Маркирование отличия от неправославной, «иноверческой» городской среды и провозглашение собственного верховенства по отношению к ней служили для обитателей этого русского анклава мощным стимулом к тому, чтобы, с одной стороны, размышлять о сущности своего отличия от нерусских, а с другой – требовать для себя привилегированного положения среди других жителей империи. И здесь тоже революция 1905 года послужила катализатором, усилила позиции тех, кто выступал за радикальный переход от имперского принципа к национальному. В этот момент, если не раньше, обнаружились и те трения, что существовали между петербургским правительством и имперской общиной в Варшаве. Управленческая элита многонациональной империи, отличавшаяся много- и наднациональным характером, вызывала недовольство со стороны националистически настроенной общественности, которая все больше ставила знак равенства между «имперским» и «русским». Как станет видно из дальнейшего изложения, это в канун войны породило для царской бюрократии дополнительную проблему.

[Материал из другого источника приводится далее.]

theorem specGnsSetLatch_pending (p : Packet) (s : State) :
    (specGnsSetLatch.body p s).st.pending = s.pending := by
  unfold specGnsSetLatch
  repeat' (first | simp only [apply_ite State.pending, apply_ite Prod.fst, apply_ite Prod.snd, apply_ite Done.st, ite_self, implies_true, forall_const, foldl_pending, answer, gnsBody, keyBody, pairBody, svcBody, ticBody, Done.ok_pending, State.setGnsCfg_pending, Done.ok, Done.err] | split)

theorem specGnsSetAntenna_pending (p : Packet) (s : State) :
    (specGnsSetAntenna.body p s).st.pending = s.pending := by
  unfold specGnsSetAntenna
  repeat' (first | simp only [apply_ite State.pending, apply_ite Prod.fst, apply_ite Prod.snd, apply_ite Done.st, ite_self, implies_true, forall_const, foldl_pending, answer, gnsBody, keyBody, pairBody, svcBody, ticBody, Done.ok_pending, State.gnsEval_pending, State.raise_pending, State.setGnsCfg_pending, Done.ok, Done.err] | split)

theorem specGnsSetCheck_pending (p : Packet) (s : State) :
    (specGnsSetCheck.body p s).st.pending = s.pending := by
  unfold specGnsSetCheck
  repeat' (first | simp only [apply_ite State.pending, apply_ite Prod.fst, apply_ite Prod.snd, apply_ite Done.st, ite_self, implies_true, forall_const, foldl_pending, answer, gnsBody, keyBody, pairBody, svcBody, ticBody, Done.ok_pending, State.anchorByHand_pending, State.gnsEval_pending, State.setGnsCfg_pending, Done.ok, Done.err] | split)

theorem specGnsSpareBank_pending (p : Packet) (s : State) :
    (specGnsSpareBank.body p s).st.pending = s.pending := by
  unfold specGnsSpareBank
  repeat' (first | simp only [apply_ite State.pending, apply_ite Prod.fst, apply_ite Prod.snd, apply_ite Done.st, ite_self, implies_true, forall_const, foldl_pending, answer, gnsBody, keyBody, pairBody, svcBody, ticBody, Done.ok_pending, State.bankPool_pending, State.faultAssert_pending, State.mapBank_pending, State.setGnsCfg_pending, Done.ok, Done.err] | split)

theorem specGnsAcquire_pending (p : Packet) (s : State) :
    (specGnsAcquire.body p s).st.pending = s.pending := by
  unfold specGnsAcquire
  repeat' (first | simp only [apply_ite State.pending, apply_ite Prod.fst, apply_ite Prod.snd, apply_ite Done.st, ite_self, implies_true, forall_const, foldl_pending, answer, gnsBody, keyBody, pairBody, svcBody, ticBody, Done.err_pending, Done.ok_pending, Done.ok, Done.err] | split)

theorem State.acqEnd_pending (s : State) (ok : Bool) (detected : Nat) :
    (State.acqEnd s ok detected).pending = s.pending := by
  unfold State.acqEnd
  repeat' (first | simp only [apply_ite State.pending, apply_ite Prod.fst, apply_ite Prod.snd, apply_ite Done.st, ite_self, implies_true, forall_const, foldl_pending, Done.ok_pending, State.irq_pending, Done.ok, Done.err] | split)

theorem State.acqLast_pending (s : State) (a : AcqRun) :
    (State.acqLast s a).pending = s.pending := by
  unfold State.acqLast
  repeat' (first | simp only [apply_ite State.pending, apply_ite Prod.fst, apply_ite Prod.snd, apply_ite Done.st, ite_self, implies_true, forall_const, foldl_pending, State.acqEnd_pending, Done.ok, Done.err] | split)

theorem specGnsTrack_pending (p : Packet) (s : State) :
    (specGnsTrack.body p s).st.pending = s.pending := by
  unfold specGnsTrack
  repeat' (first | simp only [apply_ite State.pending, apply_ite Prod.fst, apply_ite Prod.snd, apply_ite Done.st, ite_self, implies_true, forall_const, foldl_pending, answer, gnsBody, keyBody, pairBody, svcBody, ticBody, Done.err_pending, Done.ok_pending, Done.ok, Done.err] | split)

theorem specGnsRelease_pending (p : Packet) (s : State) :
    (specGnsRelease.body p s).st.pending = s.pending := by
  unfold specGnsRelease
  repeat' (first | simp only [apply_ite State.pending, apply_ite Prod.fst, apply_ite Prod.snd, apply_ite Done.st, ite_self, implies_true, forall_const, foldl_pending, answer, gnsBody, keyBody, pairBody, svcBody, ticBody, Done.ok_pending, Done.ok, Done.err] | split)

theorem State.gnsRefuse_pending (s : State) :
    (State.gnsRefuse s).pending = s.pending := by
  unfold State.gnsRefuse
  repeat' (first | simp only [apply_ite State.pending, apply_ite Prod.fst, apply_ite Prod.snd, apply_ite Done.st, ite_self, implies_true, forall_const, foldl_pending, State.refuseWrite_pending, Done.ok, Done.err] | split)

theorem State.gnsEngineDo_pending (s : State) (m : BitVec 4) (f : State → State) (h : (f s).pending = s.pending) :
    (s.gnsEngineDo m f).pending = s.pending := by
  unfold State.gnsEngineDo
  split
  · exact h
  · rw [State.gnsRefuse_pending]

theorem State.navPut_pending (s : State) (k : Nat) (w : W32) (ago : Nat) :
    (State.navPut s k w ago).pending = s.pending := by
  unfold State.navPut
  repeat' (first | simp only [apply_ite State.pending, apply_ite Prod.fst, apply_ite Prod.snd, apply_ite Done.st, ite_self, implies_true, forall_const, foldl_pending, State.irq_pending, Done.ok, Done.err] | split)

theorem State.solTell_pending (s : State) (v : Bool) (turns : Bool) (snap : Bool) :
    (State.solTell s v turns snap).pending = s.pending := by
  unfold State.solTell
  repeat' (first | simp only [apply_ite State.pending, apply_ite Prod.fst, apply_ite Prod.snd, apply_ite Done.st, ite_self, implies_true, forall_const, foldl_pending, State.logPut_pending, State.raise_pending, Done.ok, Done.err] | split)

theorem State.solStore_pending (s : State) (valid : Bool) (nsv : BitVec 6) (snap : Bool) (offset : BitVec 64) (unc : BitVec 24) :
    (State.solStore s valid nsv snap offset unc).pending = s.pending := by
  unfold State.solStore
  repeat' (first | simp only [apply_ite State.pending, apply_ite Prod.fst, apply_ite Prod.snd, apply_ite Done.st, ite_self, implies_true, forall_const, foldl_pending, State.solTell_pending, Done.ok, Done.err] | split)

theorem State.solUse_pending (s : State) :
    (State.solUse s).pending = s.pending := by
  unfold State.solUse
  repeat' (first | simp only [apply_ite State.pending, apply_ite Prod.fst, apply_ite Prod.snd, apply_ite Done.st, ite_self, implies_true, forall_const, foldl_pending, State.anchorByHand_pending, State.anchorStep_pending, State.crossCheck_pending, State.gnsEval_pending, State.refDeliver_pending, State.spoofEb_pending, Done.ok, Done.err] | split)

theorem State.notchAt_pending (s : State) (m : Nat) (khz : BitVec 24) :
    (State.notchAt s m khz).pending = s.pending := by
  unfold State.notchAt
  repeat' (first | simp only [apply_ite State.pending, apply_ite Prod.fst, apply_ite Prod.snd, apply_ite Done.st, ite_self, implies_true, forall_const, foldl_pending, Done.ok, Done.err] | split)

theorem State.latchTake_pending (s : State) (t : Stamp) :
    (State.latchTake s t).pending = s.pending := by
  unfold State.latchTake
  repeat' (first | simp only [apply_ite State.pending, apply_ite Prod.fst, apply_ite Prod.snd, apply_ite Done.st, ite_self, implies_true, forall_const, foldl_pending, State.gnsHist_pending, State.irq_pending, Done.ok, Done.err] | split)

theorem specGnsSnapshot_pending (p : Packet) (s : State) :
    (specGnsSnapshot.body p s).st.pending = s.pending := by
  unfold specGnsSnapshot
  repeat' (first | simp only [apply_ite State.pending, apply_ite Prod.fst, apply_ite Prod.snd, apply_ite Done.st, ite_self, implies_true, forall_const, foldl_pending, answer, gnsBody, keyBody, pairBody, svcBody, ticBody, Done.err_pending, Done.ok_pending, Done.ok, Done.err] | split)

theorem State.snapEnd_pending (s : State) (ok : Bool) :
    (State.snapEnd s ok).pending = s.pending := by
  unfold State.snapEnd
  repeat' (first | simp only [apply_ite State.pending, apply_ite Prod.fst, apply_ite Prod.snd, apply_ite Done.st, ite_self, implies_true, forall_const, foldl_pending, Done.ok_pending, State.irq_pending, Done.ok, Done.err] | split)

theorem State.snapWait_pending (s : State) :
    (State.snapWait s).pending = s.pending := by
  unfold State.snapWait
  repeat' (first | simp only [apply_ite State.pending, apply_ite Prod.fst, apply_ite Prod.snd, apply_ite Done.st, ite_self, implies_true, forall_const, foldl_pending, State.irq_pending, Done.ok, Done.err] | split)

theorem specOutQueryStatus_pending (p : Packet) (s : State) :
    (specOutQueryStatus.body p s).st.pending = s.pending := by
  unfold specOutQueryStatus
  repeat' (first | simp only [apply_ite State.pending, apply_ite Prod.fst, apply_ite Prod.snd, apply_ite Done.st, ite_self, implies_true, forall_const, foldl_pending, answer, gnsBody, keyBody, pairBody, svcBody, ticBody, answer_pending, Done.ok, Done.err] | split)

theorem specOutQueryEcho_pending (p : Packet) (s : State) :
    (specOutQueryEcho.body p s).st.pending = s.pending := by
  unfold specOutQueryEcho
  repeat' (first | simp only [apply_ite State.pending, apply_ite Prod.fst, apply_ite Prod.snd, apply_ite Done.st, ite_self, implies_true, forall_const, foldl_pending, answer, gnsBody, keyBody, pairBody, svcBody, ticBody, answer_pending, Done.ok, Done.err] | split)

theorem specOutSetSyn_pending (p : Packet) (s : State) :
    (specOutSetSyn.body p s).st.pending = s.pending := by
  unfold specOutSetSyn
  repeat' (first | simp only [apply_ite State.pending, apply_ite Prod.fst, apply_ite Prod.snd, apply_ite Done.st, ite_self, implies_true, forall_const, foldl_pending, answer, gnsBody, keyBody, pairBody, svcBody, ticBody, Done.err_pending, Done.ok_pending, State.modSyn_pending, State.setOutCfg_pending, State.synClear_pending, Done.ok, Done.err] | split)

theorem specOutSetOutput_pending (p : Packet) (s : State) :
    (specOutSetOutput.body p s).st.pending = s.pending := by
  unfold specOutSetOutput
  repeat' (first | simp only [apply_ite State.pending, apply_ite Prod.fst, apply_ite Prod.snd, apply_ite Done.st, ite_self, implies_true, forall_const, foldl_pending, answer, gnsBody, keyBody, pairBody, svcBody, ticBody, Done.err_pending, Done.ok_pending, State.glide_pending, State.modOch_pending, State.outEval_pending, State.setOutCfg_pending, Done.ok, Done.err] | split)

theorem specOutSync_pending (p : Packet) (s : State) :
    (specOutSync.body p s).st.pending = s.pending := by
  unfold specOutSync
  repeat' (first | simp only [apply_ite State.pending, apply_ite Prod.fst, apply_ite Prod.snd, apply_ite Done.st, ite_self, implies_true, forall_const, foldl_pending, answer, gnsBody, keyBody, pairBody, svcBody, ticBody, Done.err_pending, Done.ok_pending, State.modOch_pending, Done.ok, Done.err] | split)

theorem specOutSetTp_pending (p : Packet) (s : State) :
    (specOutSetTp.body p s).st.pending = s.pending := by
  unfold specOutSetTp
  repeat' (first | simp only [apply_ite State.pending, apply_ite Prod.fst, apply_ite Prod.snd, apply_ite Done.st, ite_self, implies_true, forall_const, foldl_pending, answer, gnsBody, keyBody, pairBody, svcBody, ticBody, Done.err_pending, Done.ok_pending, State.outEval_pending, State.setOutCfg_pending, Done.ok, Done.err] | split)

theorem specOutSetTod_pending (p : Packet) (s : State) :
    (specOutSetTod.body p s).st.pending = s.pending := by
  unfold specOutSetTod
  repeat' (first | simp only [apply_ite State.pending, apply_ite Prod.fst, apply_ite Prod.snd, apply_ite Done.st, ite_self, implies_true, forall_const, foldl_pending, answer, gnsBody, keyBody, pairBody, svcBody, ticBody, Done.ok_pending, State.outEval_pending, State.setOutCfg_pending, Done.ok, Done.err] | split)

Сказанное относится не только к Привислинскому краю, но и к другим перифериям Российской империи и к ее центру – Петербургу. Однако Царство Польское во многих отношениях представляло особый случай в имперском контексте: происходившие там конфликты оказывали воздействие на остальную территорию империи и на ее столицу. Эта взаимосвязанность польских земель с другими окраинными территориями России и Петербургом – предмет рассмотрения в шестом тематическом блоке книги. Нередко польским провинциям доставалась роль испытательного полигона, где опробовались реформы и техники управления, которые в будущем должны были распространиться на всю империю11. Этому в значительной мере способствовал и принцип ротации в системе государственного управления. Чиновники, обладавшие опытом службы и конфликта, приобретенным в Привислинском крае, часто служили в других окраинных районах России. Будучи экспертами по периферии, они занимали руководящие должности в приграничных губерниях, а некоторые дослужились и до постов в центральных органах власти в Петербурге. Вместе с этим персоналом циркулировало по стране и знание о тех практиках господства, которые хорошо зарекомендовали себя в Царстве Польском. Так чиновники с имперской биографией переносили из провинции в провинцию и с периферирий в центр представления о конфликтах и концепции их «разрешения».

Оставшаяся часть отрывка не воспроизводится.